The Coast Guard says nearly 33 million gallons of oily water in all have been recovered; as much as 15 percent of that — or nearly 5 million gallons — is oil. They estimate that nearly 11 million gallons of oil have been burned.

In addition, BP says it has flared or recovered 826,800 barrels (about 34.7 million gallons).

That's more than 50 million gallons in all pulled out of the Gulf — or roughly a quarter of what entered it.

The National Oceanic and Atmospheric Administration created a model and calculated a recovered total that was somewhat different, determining that about a third of the oil had been recovered or cleaned up.

Studying microbes

Terry Hazen, a scientist at the Department of Energy's Lawrence Berkeley National Laboratory and an expert in using natural processes to clean up toxic compounds, has been conducting research in the Gulf for the past six weeks studying how the microbes are degrading the oil.

He said that as long as the naturally occurring microbes have enough nutrients, they'd work quickly in the 84-degree water at the surface.

Hazen estimates that the oil could be gone in months, or possibly years.

As the microbes work, they consume oxygen. Scientists worry that those oxygen-depleted areas could damage undersea life.

Samantha Joye, an oceanographer from the University of Georgia-Athens, said she found areas in the deepwater plumes of oil where oxygen levels had declined. Located about five to six miles from the wellhead where the oil had been in the water longest, the microbes have used up the oxygen.
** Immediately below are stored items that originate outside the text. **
-- ==== Sys2Proof/Proofs/EngineWalk.lean ====
section
/-! SUPPORT. While a message is checked or read its record and its bytes stand, so the check's walk and the readout walk stay where their
bytes are (spec 05 R87, R89, R90, 08 R142, R144). -/

namespace Sys2Proof.Machine

/-! ## Messages that stand -/

section Carries

variable {r q : Ctx} {m m' : Memory} {w : Walk}

/-- The message of a record: what its walks, its check and its head record read of it. -/
structure Ctx.Carries (r q : Ctx) : Prop where
  slots : q.slots = r.slots
  chain : q.chain = r.chain
  lastIndex : q.lastIndex = r.lastIndex
  byteCount : q.byteCount = r.byteCount
  cls : q.cls = r.cls
  source : q.source = r.source
  msgno : q.msgno = r.msgno

theorem Ctx.Carries.refl (r : Ctx) : r.Carries r := ⟨rfl, rfl, rfl, rfl, rfl, rfl, rfl⟩

theorem Ctx.Adjusts.carries (h : r.Adjusts q) : r.Carries q :=
  ⟨h.slots, h.chain, h.lastIndex, h.byteCount, h.cls, h.source, h.msgno⟩

/-- The bytes of a record's cells are the same in both memories. -/
def Ctx.SameBytes (r : Ctx) (m m' : Memory) : Prop :=
  ∀ c ∈ r.chain, ∀ o < 32, m'.read (cellAddr c o) = m.read (cellAddr c o)

theorem Ctx.SameBytes.readCell (same : r.SameBytes m m') {c : Nat} (held : c ∈ r.chain) :
    m'.readCell c 0 32 = m.readCell c 0 32 := by
  refine List.map_congr_left fun o ho => ?_
  rw [Nat.zero_add]
  exact same c held o (List.mem_range.1 ho)

namespace Ctx.Carries

variable (h : r.Carries q)
include h

theorem walkEnd : q.walkEnd = r.walkEnd := by rw [Ctx.walkEnd, h.lastIndex, Ctx.walkEnd]

theorem slotCells (sl : Slot) : q.slotCells sl = r.slotCells sl := by rw [Ctx.slotCells, h.chain, Ctx.slotCells]

theorem slotBytes (same : r.SameBytes m m') (sl : Slot) : q.slotBytes m' sl = r.slotBytes m sl := by
  have cells : ((r.slotCells sl).flatMap fun c => m'.readCell c 0 32) = (r.slotCells sl).flatMap fun c => m.readCell c 0 32 :=
    List.flatMap_congr fun c hc => same.readCell (slotCells_subset r sl hc)
  rw [Ctx.slotBytes, h.slotCells, Ctx.slotBytes]
  exact congrArg (List.take sl.length) cells

theorem payload (same : r.SameBytes m m') : q.payload m' = r.payload m := by
  have bytes : q.slotBytes m' = r.slotBytes m := funext (h.slotBytes same)
  rw [Ctx.payload, h.walkEnd, h.slots, bytes, Ctx.payload]

theorem bytesBefore (w : Walk) : q.bytesBefore w = r.bytesBefore w := by rw [Ctx.bytesBefore, h.slots, Ctx.bytesBefore]

theorem atCell : q.AtCell w ↔ r.AtCell w := by rw [Ctx.AtCell, h.walkEnd, h.slots, Ctx.AtCell]

theorem atByte : q.AtByte w ↔ r.AtByte w := by rw [Ctx.AtByte, h.walkEnd, h.slots, Ctx.AtByte]

end Ctx.Carries

end Carries

section Keeps

variable {w : Warrant} {s t : State} {n : CtxNo}

/-- Record n's message stands, with its bytes. -/
structure State.Keeps (s t : State) (n : CtxNo) : Prop where
  carries : (s.ctx n).Carries (t.ctx n)
  bytes : (s.ctx n).SameBytes s.pool.mem t.pool.mem

theorem State.Keeps.of_set {m : CtxNo} {r : Ctx} (ctxs : ∀ m', t.ctx m' = if m' = m then r else s.ctx m')
    (carries : (s.ctx m).Carries r) (mem : t.pool.mem = s.pool.mem) : s.Keeps t n := by
  refine ⟨?_, fun _ _ _ _ => by rw [mem]⟩
  rw [ctxs]
  split
  · rename_i e
    exact e ▸ carries
  · exact .refl _

theorem State.Keeps.of_cleared {m : CtxNo} (ctxs : ∀ m', t.ctx m' = if m' = m then Ctx.cleared else s.ctx m')
    (used : (t.ctx n).state ≠ .free) (mem : t.pool.mem = s.pool.mem) : s.Keeps t n := by
  have other : n ≠ m := fun e => used (by rw [ctxs, if_pos e]; rfl)
  exact ⟨by rw [ctxs, if_neg other]; exact .refl _, fun _ _ _ _ => by rw [mem]⟩

theorem ctx_joinIfWhole_other {m : CtxNo} (other : m ≠ n) : (joinIfWhole n s).ctx m = s.ctx m := by
  rcases joinIfWhole_cases s n with ⟨-, h⟩ | ⟨-, h⟩ <;> rw [h]
  rw [State.ctx_joined, if_neg other]

theorem Ctx.past.ne_collecting {r : Ctx} (past : r.past) : r.state ≠ .collecting := by
  rcases past with h | h | h <;> simp [h]

theorem Ctx.past.ne_free {r : Ctx} (past : r.past) : r.state ≠ .free := by
  rcases past with h | h | h <;> simp [h]

/-- A record past COLLECTING that a change does not free keeps its message. -/
theorem Change.keeps (h : Change w s t) (pool : PoolInv s) (past : (s.ctx n).past) (used : (t.ctx n).state ≠ .free) :
    s.Keeps t n := by
  have apart {m : CtxNo} (collecting : (s.ctx m).state = .collecting) : n ≠ m := fun e =>
    past.ne_collecting (e ▸ collecting)
  cases h with
  | adjusts ctxs adjust => exact ⟨(adjust n).carries, fun _ _ _ _ => rfl⟩
  | names m seg collecting =>
    have other := apart collecting
    refine ⟨?_, fun _ _ _ _ => by rw [joinIfWhole_pool]; rfl⟩
    rw [ctx_joinIfWhole_other other, State.ctx_setCtx_other _ other]
    exact .refl _
  | stores m seg fits collecting =>
    have other := apart collecting
    refine ⟨?_, fun c held o ho => ?_⟩
    · rw [ctx_joinIfWhole_other other, ctx_allocateAndStore, if_neg other]
      exact .refl _
    · rw [joinIfWhole_pool]
      exact s.pool.mem.read_writeCells_other _ _ (fun taken => pool.not_mem_freeList held (List.mem_of_mem_take taken)) ho
  | opens m k cls seg free =>
    have other : n ≠ m := fun e => past.ne_free (e ▸ free)
    exact ⟨by rw [State.ctx_openedFor, if_neg other]; exact .refl _, fun _ _ _ _ => rfl⟩
  | frees m => exact .of_cleared (fun m' => s.ctx_freeCtx m m') used (by simp)
  | loses m r => exact .of_cleared (m := m) (fun m' => s.ctx_freeCtx m m') used (by simp)
  | ends m => exact .of_cleared (m := m) (fun m' => s.ctx_freeCtx m m') used (by simp)
  | confirms m => exact .of_set (s.ctx_matched m) ⟨rfl, rfl, rfl, rfl, rfl, rfl, rfl⟩ rfl
  | requests m =>
    exact .of_set (s.ctx_requestStop m) ⟨rfl, rfl, rfl, rfl, rfl, rfl, rfl⟩ (by rw [State.requestStop_frame])
  | claims m rest => exact .of_set (fun m' => ctx_claim s m m' rest) ⟨rfl, rfl, rfl, rfl, rfl, rfl, rfl⟩ rfl
  | _ => exact ⟨.refl _, fun _ _ _ _ => rfl⟩

end Keeps

/-! ## The engine -/

section Engine

variable {w : Warrant} {s t : State} {r : Ctx} {m : Memory} {crc : Word32} {v next : Walk} {n : CtxNo}

/-- The engine out of IDLE, with this running CRC and walk position. -/
def State.checkAt (s : State) (crc : Word32) (v : Walk) : Prop :=
  s.checker.engine = .checking crc v ∨ s.checker.engine = .stopPending crc v

theorem State.checkAt.ne_idle (h : s.checkAt crc v) : s.checker.engine ≠ .idle := by
  rcases h with h | h <;> simp [h]

/-- The walk stands at a cell, and the CRC has run over the payload before it. -/
def Ctx.CheckedTo (r : Ctx) (m : Memory) (crc : Word32) (v : Walk) : Prop :=
  r.AtCell v ∧ crc = crc32Fold crc32Ones ((r.payload m).take (r.bytesBefore v))

theorem Ctx.Carries.checkedTo {q : Ctx} {m' : Memory} (h : r.Carries q) (same : r.SameBytes m m')
    (checked : r.CheckedTo m crc v) : q.CheckedTo m' crc v := by
  rw [Ctx.CheckedTo, h.atCell, h.payload same, h.bytesBefore]
  exact checked

/-- What the payload is at a walk position: the bytes before it, then the bytes to go. -/
theorem Ctx.walkable.cell_split (walkable : r.walkable) (h : r.AtCell v) :
    (r.payload m).take (r.bytesBefore v) ++ r.toGo m v = r.payload m ∧ r.bytesBefore v ≤ (r.payload m).length := by
  obtain ⟨sl, has, -, -, -, taken⟩ := walkable.atCell h
  exact walkable.toGo_eq h.1 has.slot taken

theorem Ctx.walkable.checkedTo_start (walkable : r.walkable) : r.CheckedTo m crc32Ones Walk.start := by
  refine ⟨walkable.atCell_start, ?_⟩
  have before : r.bytesBefore Walk.start = 0 := by
    have whole := (walkable.cell_split (m := m) walkable.atCell_start).1
    have bound := (walkable.cell_split (m := m) walkable.atCell_start).2
    have length := congrArg List.length whole
    rw [Ctx.toGo_start, List.length_append, List.length_take, min_eq_left bound] at length
    omega
  rw [before]
  rfl

/-- A cell read folds in the bytes up to the next position. -/
theorem Ctx.walkable.checkedTo_next (walkable : r.walkable) (checked : r.CheckedTo m crc v) (goes : r.walkNext v = some next) :
    r.CheckedTo m (crc32Fold crc (r.walkBytes m v)) next := by
  obtain ⟨stands, rfl⟩ := checked
  obtain ⟨nextStands, toGo, -⟩ := walkable.walk_next (m := m) stands goes
  refine ⟨nextStands, ?_⟩
  have here := (walkable.cell_split (m := m) stands).1
  rw [toGo, ← List.append_assoc] at here
  have there := (walkable.cell_split (m := m) nextStands).1
  rw [← crc32Fold_append, List.append_cancel_right (there.trans here.symm)]

theorem RecordsInv.walkable_underCheck (inv : RecordsInv s) (checked : s.underCheck = some n) : (s.ctx n).walkable :=
  inv.walkable (.inl (inv.collections.state_underCheck checked))

theorem checkFollows_iff (inv : RecordsInv s) :
    CheckFollows s ↔ ∀ n crc v, s.underCheck = some n → s.checkAt crc v → (s.ctx n).CheckedTo s.pool.mem crc v := by
  constructor
  · intro follows n crc v checked at'
    obtain ⟨-, head⟩ := State.underCheck_some.1 checked
    obtain ⟨rest, queue⟩ := List.head?_eq_some_iff.1 head
    obtain ⟨within, slot, bytes, k, -, payload, length, crcEq⟩ := follows n rest crc v queue at'
    refine ⟨⟨within, slot⟩, ?_⟩
    rw [← payload, ← length, List.take_left]
    exact crcEq
  · intro follows n rest crc v queue at'
    have checked := State.underCheck_of_queue queue (State.checkAt.ne_idle at')
    have walkable := inv.walkable_underCheck checked
    obtain ⟨stands, crcEq⟩ := follows n crc v checked at'
    obtain ⟨run, reads⟩ := walkable.checkRun (m := s.pool.mem) stands
    obtain ⟨whole, bound⟩ := walkable.cell_split (m := s.pool.mem) stands
    exact ⟨stands.1, stands.2, _, _, reads, by rw [run, whole], by rw [List.length_take, min_eq_left bound], crcEq⟩

/-- The engine and the record under check stand. -/
theorem CheckFollows.of_kept (inv : RecordsInv s) (after : RecordsInv t) (follows : CheckFollows s)
    (keeps : ∀ n, (s.ctx n).past → (t.ctx n).state ≠ .free → s.Keeps t n)
    (checked : t.checker.engine ≠ .idle → t.underCheck = s.underCheck) (engine : ∀ crc v, t.checkAt crc v → s.checkAt crc v) :
    CheckFollows t := by
  rw [checkFollows_iff inv] at follows
  rw [checkFollows_iff after]
  intro n crc v under at'
  have before : s.underCheck = some n := (checked at'.ne_idle) ▸ under
  have verifying := after.collections.state_underCheck under
  have keeps := keeps n (.inl (inv.collections.state_underCheck before)) (by simp [verifying])
  exact keeps.carries.checkedTo keeps.bytes (follows n crc v before (engine crc v at'))

theorem CheckFollows.of_idle (idle : s.checker.engine = .idle) : CheckFollows s := by
  rintro n rest crc v - (h | h) <;> simp [idle] at h

theorem joinIfWhole_engine (n : CtxNo) (s : State) : (joinIfWhole n s).checker.engine = s.checker.engine := by
  rcases joinIfWhole_cases s n with ⟨-, h⟩ | ⟨-, h⟩ <;> rw [h]
  rfl

/-- A record that joins the Check Queue joins it behind the one under check. -/
theorem underCheck_joinIfWhole (collections : CollectionsInv s) (n : CtxNo) : (joinIfWhole n s).underCheck = s.underCheck := by
  rcases joinIfWhole_cases s n with ⟨-, h⟩ | ⟨-, h⟩ <;> rw [h]
  by_cases idle : s.checker.engine = .idle
  · simp [State.underCheck, State.joined, idle]
  · obtain ⟨head, rest, queue⟩ := List.exists_cons_of_ne_nil (collections.checkedExists idle)
    rw [State.underCheck_of_queue queue idle]
    exact State.underCheck_of_queue (rest := rest ++ [n]) (by simp [State.joined, queue]) idle

theorem checkAt_of_engine (engine : t.checker.engine = s.checker.engine) (crc : Word32) (v : Walk) (h : t.checkAt crc v) :
    s.checkAt crc v := by rwa [State.checkAt, ← engine]

theorem State.underCheck_requestStop (s : State) (n : CtxNo) : (s.requestStop n).underCheck = s.underCheck := by
  have queue : (s.requestStop n).checker.queue = s.checker.queue := by rw [State.requestStop_frame]
  refine Option.ext fun m => ?_
  rw [State.underCheck_some, State.underCheck_some, Ne, Ne, State.requestStop_engine_idle, queue]

/-- The stop asked for leaves the running CRC and the walk where they are (spec 05 R94). -/
theorem State.checkAt_of_requestStop (h : (s.requestStop n).checkAt crc v) : s.checkAt crc v := by
  unfold State.checkAt State.requestStop at h
  cases engine : s.checker.engine with
  | idle => simp [engine] at h
  | checking crc' v' =>
    obtain ⟨rfl, rfl⟩ : crc' = crc ∧ v' = v := by simpa [engine] using h
    exact .inl engine
  | stopPending crc' v' =>
    obtain ⟨rfl, rfl⟩ : crc' = crc ∧ v' = v := by simpa [engine] using h
    exact .inr engine

theorem Change.checkFollows (h : Change w s t) (granted : w.collections) (inv : RecordsInv s) (follows : CheckFollows s) :
    CheckFollows t := by
  have after := h.recordsInv granted inv
  have keeps (n : CtxNo) := h.keeps (n := n) inv.pool
  have of_kept := follows.of_kept inv after keeps
  cases h with
  | names n seg =>
    refine of_kept (fun engine => ?_) (checkAt_of_engine (joinIfWhole_engine n _))
    rw [joinIfWhole_engine] at engine
    exact underCheck_joinIfWhole (s := s.setCtx n _)
      (inv.collections.rewritten (by simp [*]) (Ctx.duplicated_state _ _) (fun m => s.ctx_setCtx n m _) rfl rfl rfl rfl) n
  | stores n seg =>
    refine of_kept (fun engine => ?_) (checkAt_of_engine (joinIfWhole_engine n _))
    exact underCheck_joinIfWhole (s := allocateAndStore n seg s)
      (inv.collections.rewritten (r := (s.ctx n).stored seg _) (by simp [*]) rfl (fun m => ctx_allocateAndStore s n m seg)
        rfl rfl rfl rfl) n
  | frees n used unclaimed unchecked =>
    have checker : (s.freeCtx n).checker = { s.checker with queue := s.checker.queue.erase n } := by
      rw [State.freeCtx_frame]
    exact of_kept (fun _ => s.underCheck_erase n checker (unchecked granted)) (checkAt_of_engine (by simp))
  | loses n r held =>
    have checker : (s.freeCtx n).checker = { s.checker with queue := s.checker.queue.erase n } := by
      rw [State.freeCtx_frame]
    have unchecked := inv.collections.underCheck_ne (n := n) (by simp [held granted])
    exact of_kept (fun _ => State.underCheck_erase n checker unchecked) (checkAt_of_engine (by simp))
  | ends n => exact .of_idle rfl
  | confirms n => exact .of_idle rfl
  | requests n checked =>
    exact of_kept (fun _ => s.underCheck_requestStop n) fun _ _ => State.checkAt_of_requestStop
  | takes idle waiting =>
    rw [checkFollows_iff after]
    rintro n crc v checked at'
    have walkable := after.walkable_underCheck checked
    obtain ⟨rfl, rfl⟩ : crc32Ones = crc ∧ Walk.start = v := by simpa [State.checkAt] using at'
    exact walkable.checkedTo_start
  | walks n rest crc v next queue engine within =>
    rw [checkFollows_iff after]
    rintro n' crc' v' checked at'
    have under := State.underCheck_of_queue queue (by simp [engine])
    have checked' : s.underCheck = some n' := by
      rw [State.underCheck_some] at checked ⊢
      exact ⟨by simp [engine], checked.2⟩
    obtain rfl : n = n' := Option.some.inj (under.symm.trans checked')
    obtain ⟨rfl, rfl⟩ : _ = crc' ∧ next = v' := by simpa [State.checkAt] using at'
    exact (inv.walkable_underCheck under).checkedTo_next ((checkFollows_iff inv).1 follows n crc v under (.inl engine)) within
  | _ => exact of_kept (fun _ => rfl) fun _ _ => id

end Engine

end Sys2Proof.Machine
end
Oil can be toxic to marine life, "but it also can completely biodegrade," Hazen said. "We're going to have to wait and see. I suspect that at the surface, where the temperatures are fairly high, it will degrade fairly rapidly."

Microbes won't work as well deep in the sand on wet beaches, where the oxygen they need is limited, he said.

Congress is looking to science to find better ways to handle the risks of the nation's continued quest for oil.